_GOAL OF THE EXERCISE:_ The entries below are to be repeated exactly as they stand.
[RECORDS SHOWN]
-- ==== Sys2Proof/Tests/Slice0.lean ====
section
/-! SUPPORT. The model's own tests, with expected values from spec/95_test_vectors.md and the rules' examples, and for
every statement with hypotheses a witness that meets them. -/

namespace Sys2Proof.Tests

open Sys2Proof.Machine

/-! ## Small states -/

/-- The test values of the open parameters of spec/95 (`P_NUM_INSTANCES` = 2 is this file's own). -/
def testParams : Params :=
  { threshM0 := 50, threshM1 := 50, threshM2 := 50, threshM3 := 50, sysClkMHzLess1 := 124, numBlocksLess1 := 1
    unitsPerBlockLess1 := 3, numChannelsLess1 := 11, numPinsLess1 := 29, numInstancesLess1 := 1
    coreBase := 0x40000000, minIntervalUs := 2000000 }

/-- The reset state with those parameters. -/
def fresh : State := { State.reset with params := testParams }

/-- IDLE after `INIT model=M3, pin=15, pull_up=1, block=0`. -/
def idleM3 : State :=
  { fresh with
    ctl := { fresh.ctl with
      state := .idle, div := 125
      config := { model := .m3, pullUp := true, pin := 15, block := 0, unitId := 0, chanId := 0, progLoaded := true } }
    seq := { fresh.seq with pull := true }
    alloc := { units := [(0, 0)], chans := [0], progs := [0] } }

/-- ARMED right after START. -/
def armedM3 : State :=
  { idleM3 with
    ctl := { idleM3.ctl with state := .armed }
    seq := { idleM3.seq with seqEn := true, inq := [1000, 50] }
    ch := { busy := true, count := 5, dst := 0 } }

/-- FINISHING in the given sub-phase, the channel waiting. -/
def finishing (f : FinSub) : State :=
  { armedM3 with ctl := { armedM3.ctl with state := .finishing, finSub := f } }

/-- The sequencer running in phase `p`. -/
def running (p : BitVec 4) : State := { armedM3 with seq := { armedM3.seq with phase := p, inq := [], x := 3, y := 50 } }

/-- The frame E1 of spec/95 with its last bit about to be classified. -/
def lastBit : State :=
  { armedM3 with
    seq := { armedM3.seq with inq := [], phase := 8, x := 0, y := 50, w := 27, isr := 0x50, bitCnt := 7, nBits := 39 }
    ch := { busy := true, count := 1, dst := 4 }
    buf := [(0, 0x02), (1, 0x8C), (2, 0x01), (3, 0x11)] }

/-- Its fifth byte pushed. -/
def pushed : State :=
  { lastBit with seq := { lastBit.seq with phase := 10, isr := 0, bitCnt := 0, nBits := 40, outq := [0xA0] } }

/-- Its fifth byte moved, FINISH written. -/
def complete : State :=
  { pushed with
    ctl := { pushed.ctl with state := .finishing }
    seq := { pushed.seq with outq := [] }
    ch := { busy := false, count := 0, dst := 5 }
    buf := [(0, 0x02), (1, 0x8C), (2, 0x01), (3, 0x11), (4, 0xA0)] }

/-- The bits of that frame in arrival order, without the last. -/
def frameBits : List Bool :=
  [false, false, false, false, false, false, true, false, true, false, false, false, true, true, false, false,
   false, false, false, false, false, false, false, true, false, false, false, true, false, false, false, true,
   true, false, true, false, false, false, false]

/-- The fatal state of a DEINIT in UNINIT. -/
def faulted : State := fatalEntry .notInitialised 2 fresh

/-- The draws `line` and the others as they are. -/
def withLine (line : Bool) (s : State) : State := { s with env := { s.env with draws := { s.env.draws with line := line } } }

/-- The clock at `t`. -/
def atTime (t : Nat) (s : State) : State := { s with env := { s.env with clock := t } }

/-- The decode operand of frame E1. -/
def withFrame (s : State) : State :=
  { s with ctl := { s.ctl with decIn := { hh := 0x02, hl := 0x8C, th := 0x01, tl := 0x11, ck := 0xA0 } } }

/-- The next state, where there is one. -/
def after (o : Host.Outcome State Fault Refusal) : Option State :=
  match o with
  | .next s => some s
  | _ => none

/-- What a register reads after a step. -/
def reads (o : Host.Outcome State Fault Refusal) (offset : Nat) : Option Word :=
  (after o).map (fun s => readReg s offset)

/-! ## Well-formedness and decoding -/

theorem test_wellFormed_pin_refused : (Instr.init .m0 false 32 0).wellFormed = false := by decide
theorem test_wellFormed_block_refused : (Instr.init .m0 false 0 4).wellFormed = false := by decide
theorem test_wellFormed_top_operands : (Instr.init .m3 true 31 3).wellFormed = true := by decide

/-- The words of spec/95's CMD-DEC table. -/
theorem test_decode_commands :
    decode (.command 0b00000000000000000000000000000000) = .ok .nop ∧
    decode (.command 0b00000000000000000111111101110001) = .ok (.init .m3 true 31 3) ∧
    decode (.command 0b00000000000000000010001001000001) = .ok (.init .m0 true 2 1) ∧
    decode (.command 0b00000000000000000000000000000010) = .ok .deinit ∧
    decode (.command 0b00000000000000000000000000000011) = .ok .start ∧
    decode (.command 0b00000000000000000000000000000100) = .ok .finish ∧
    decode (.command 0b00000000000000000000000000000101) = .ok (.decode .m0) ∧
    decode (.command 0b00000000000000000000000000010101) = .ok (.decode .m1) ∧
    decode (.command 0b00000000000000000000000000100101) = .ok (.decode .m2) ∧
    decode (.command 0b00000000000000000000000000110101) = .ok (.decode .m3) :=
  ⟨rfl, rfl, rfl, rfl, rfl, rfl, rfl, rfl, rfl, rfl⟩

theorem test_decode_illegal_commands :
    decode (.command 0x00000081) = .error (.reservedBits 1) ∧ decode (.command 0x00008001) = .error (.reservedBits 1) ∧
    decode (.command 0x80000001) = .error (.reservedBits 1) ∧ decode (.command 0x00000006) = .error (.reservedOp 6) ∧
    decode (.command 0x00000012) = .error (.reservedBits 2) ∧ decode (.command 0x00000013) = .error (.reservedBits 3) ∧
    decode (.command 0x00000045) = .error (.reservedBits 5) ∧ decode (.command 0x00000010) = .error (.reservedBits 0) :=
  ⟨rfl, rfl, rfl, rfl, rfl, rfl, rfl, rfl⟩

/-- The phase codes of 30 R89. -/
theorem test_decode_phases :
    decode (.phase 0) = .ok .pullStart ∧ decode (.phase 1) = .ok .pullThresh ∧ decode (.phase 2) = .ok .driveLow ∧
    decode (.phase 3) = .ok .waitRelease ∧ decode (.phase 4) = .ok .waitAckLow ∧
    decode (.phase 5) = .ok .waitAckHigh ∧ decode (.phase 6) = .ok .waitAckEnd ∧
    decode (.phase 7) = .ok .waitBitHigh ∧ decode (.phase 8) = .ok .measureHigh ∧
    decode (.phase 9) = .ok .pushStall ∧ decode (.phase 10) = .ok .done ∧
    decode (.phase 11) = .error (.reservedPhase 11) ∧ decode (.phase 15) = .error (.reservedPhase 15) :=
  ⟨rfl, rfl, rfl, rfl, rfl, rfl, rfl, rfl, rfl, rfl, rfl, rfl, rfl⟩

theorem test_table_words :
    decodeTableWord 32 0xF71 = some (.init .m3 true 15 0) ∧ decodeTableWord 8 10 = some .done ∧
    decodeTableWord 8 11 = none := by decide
[/RECORDS SHOWN]
_PROBLEM SOLUTION:_
-- ==== Sys2Proof/Tests/Slice0.lean ====
section
/-! SUPPORT. The model's own tests, with expected values from spec/95_test_vectors.md and the rules' examples, and for
every statement with hypotheses a witness that meets them. -/

namespace Sys2Proof.Tests

open Sys2Proof.Machine

/-! ## Small states -/

/-- The test values of the open parameters of spec/95 (`P_NUM_INSTANCES` = 2 is this file's own). -/
def testParams : Params :=
  { threshM0 := 50, threshM1 := 50, threshM2 := 50, threshM3 := 50, sysClkMHzLess1 := 124, numBlocksLess1 := 1
    unitsPerBlockLess1 := 3, numChannelsLess1 := 11, numPinsLess1 := 29, numInstancesLess1 := 1
    coreBase := 0x40000000, minIntervalUs := 2000000 }

/-- The reset state with those parameters. -/
def fresh : State := { State.reset with params := testParams }

/-- IDLE after `INIT model=M3, pin=15, pull_up=1, block=0`. -/
def idleM3 : State :=
  { fresh with
    ctl := { fresh.ctl with
      state := .idle, div := 125
      config := { model := .m3, pullUp := true, pin := 15, block := 0, unitId := 0, chanId := 0, progLoaded := true } }
    seq := { fresh.seq with pull := true }
    alloc := { units := [(0, 0)], chans := [0], progs := [0] } }

/-- ARMED right after START. -/
def armedM3 : State :=
  { idleM3 with
    ctl := { idleM3.ctl with state := .armed }
    seq := { idleM3.seq with seqEn := true, inq := [1000, 50] }
    ch := { busy := true, count := 5, dst := 0 } }

/-- FINISHING in the given sub-phase, the channel waiting. -/
def finishing (f : FinSub) : State :=
  { armedM3 with ctl := { armedM3.ctl with state := .finishing, finSub := f } }

/-- The sequencer running in phase `p`. -/
def running (p : BitVec 4) : State := { armedM3 with seq := { armedM3.seq with phase := p, inq := [], x := 3, y := 50 } }

/-- The frame E1 of spec/95 with its last bit about to be classified. -/
def lastBit : State :=
  { armedM3 with
    seq := { armedM3.seq with inq := [], phase := 8, x := 0, y := 50, w := 27, isr := 0x50, bitCnt := 7, nBits := 39 }
    ch := { busy := true, count := 1, dst := 4 }
    buf := [(0, 0x02), (1, 0x8C), (2, 0x01), (3, 0x11)] }

/-- Its fifth byte pushed. -/
def pushed : State :=
  { lastBit with seq := { lastBit.seq with phase := 10, isr := 0, bitCnt := 0, nBits := 40, outq := [0xA0] } }

/-- Its fifth byte moved, FINISH written. -/
def complete : State :=
  { pushed with
    ctl := { pushed.ctl with state := .finishing }
    seq := { pushed.seq with outq := [] }
    ch := { busy := false, count := 0, dst := 5 }
    buf := [(0, 0x02), (1, 0x8C), (2, 0x01), (3, 0x11), (4, 0xA0)] }

/-- The bits of that frame in arrival order, without the last. -/
def frameBits : List Bool :=
  [false, false, false, false, false, false, true, false, true, false, false, false, true, true, false, false,
   false, false, false, false, false, false, false, true, false, false, false, true, false, false, false, true,
   true, false, true, false, false, false, false]

/-- The fatal state of a DEINIT in UNINIT. -/
def faulted : State := fatalEntry .notInitialised 2 fresh

/-- The draws `line` and the others as they are. -/
def withLine (line : Bool) (s : State) : State := { s with env := { s.env with draws := { s.env.draws with line := line } } }

/-- The clock at `t`. -/
def atTime (t : Nat) (s : State) : State := { s with env := { s.env with clock := t } }

/-- The decode operand of frame E1. -/
def withFrame (s : State) : State :=
  { s with ctl := { s.ctl with decIn := { hh := 0x02, hl := 0x8C, th := 0x01, tl := 0x11, ck := 0xA0 } } }

/-- The next state, where there is one. -/
def after (o : Host.Outcome State Fault Refusal) : Option State :=
  match o with
  | .next s => some s
  | _ => none

/-- What a register reads after a step. -/
def reads (o : Host.Outcome State Fault Refusal) (offset : Nat) : Option Word :=
  (after o).map (fun s => readReg s offset)

/-! ## Well-formedness and decoding -/

theorem test_wellFormed_pin_refused : (Instr.init .m0 false 32 0).wellFormed = false := by decide
theorem test_wellFormed_block_refused : (Instr.init .m0 false 0 4).wellFormed = false := by decide
theorem test_wellFormed_top_operands : (Instr.init .m3 true 31 3).wellFormed = true := by decide

/-- The words of spec/95's CMD-DEC table. -/
theorem test_decode_commands :
    decode (.command 0b00000000000000000000000000000000) = .ok .nop ∧
    decode (.command 0b00000000000000000111111101110001) = .ok (.init .m3 true 31 3) ∧
    decode (.command 0b00000000000000000010001001000001) = .ok (.init .m0 true 2 1) ∧
    decode (.command 0b00000000000000000000000000000010) = .ok .deinit ∧
    decode (.command 0b00000000000000000000000000000011) = .ok .start ∧
    decode (.command 0b00000000000000000000000000000100) = .ok .finish ∧
    decode (.command 0b00000000000000000000000000000101) = .ok (.decode .m0) ∧
    decode (.command 0b00000000000000000000000000010101) = .ok (.decode .m1) ∧
    decode (.command 0b00000000000000000000000000100101) = .ok (.decode .m2) ∧
    decode (.command 0b00000000000000000000000000110101) = .ok (.decode .m3) :=
  ⟨rfl, rfl, rfl, rfl, rfl, rfl, rfl, rfl, rfl, rfl⟩

theorem test_decode_illegal_commands :
    decode (.command 0x00000081) = .error (.reservedBits 1) ∧ decode (.command 0x00008001) = .error (.reservedBits 1) ∧
    decode (.command 0x80000001) = .error (.reservedBits 1) ∧ decode (.command 0x00000006) = .error (.reservedOp 6) ∧
    decode (.command 0x00000012) = .error (.reservedBits 2) ∧ decode (.command 0x00000013) = .error (.reservedBits 3) ∧
    decode (.command 0x00000045) = .error (.reservedBits 5) ∧ decode (.command 0x00000010) = .error (.reservedBits 0) :=
  ⟨rfl, rfl, rfl, rfl, rfl, rfl, rfl, rfl⟩

/-- The phase codes of 30 R89. -/
theorem test_decode_phases :
    decode (.phase 0) = .ok .pullStart ∧ decode (.phase 1) = .ok .pullThresh ∧ decode (.phase 2) = .ok .driveLow ∧
    decode (.phase 3) = .ok .waitRelease ∧ decode (.phase 4) = .ok .waitAckLow ∧
    decode (.phase 5) = .ok .waitAckHigh ∧ decode (.phase 6) = .ok .waitAckEnd ∧
    decode (.phase 7) = .ok .waitBitHigh ∧ decode (.phase 8) = .ok .measureHigh ∧
    decode (.phase 9) = .ok .pushStall ∧ decode (.phase 10) = .ok .done ∧
    decode (.phase 11) = .error (.reservedPhase 11) ∧ decode (.phase 15) = .error (.reservedPhase 15) :=
  ⟨rfl, rfl, rfl, rfl, rfl, rfl, rfl, rfl, rfl, rfl, rfl, rfl, rfl⟩

theorem test_table_words :
    decodeTableWord 32 0xF71 = some (.init .m3 true 15 0) ∧ decodeTableWord 8 10 = some .done ∧
    decodeTableWord 8 11 = none := by decide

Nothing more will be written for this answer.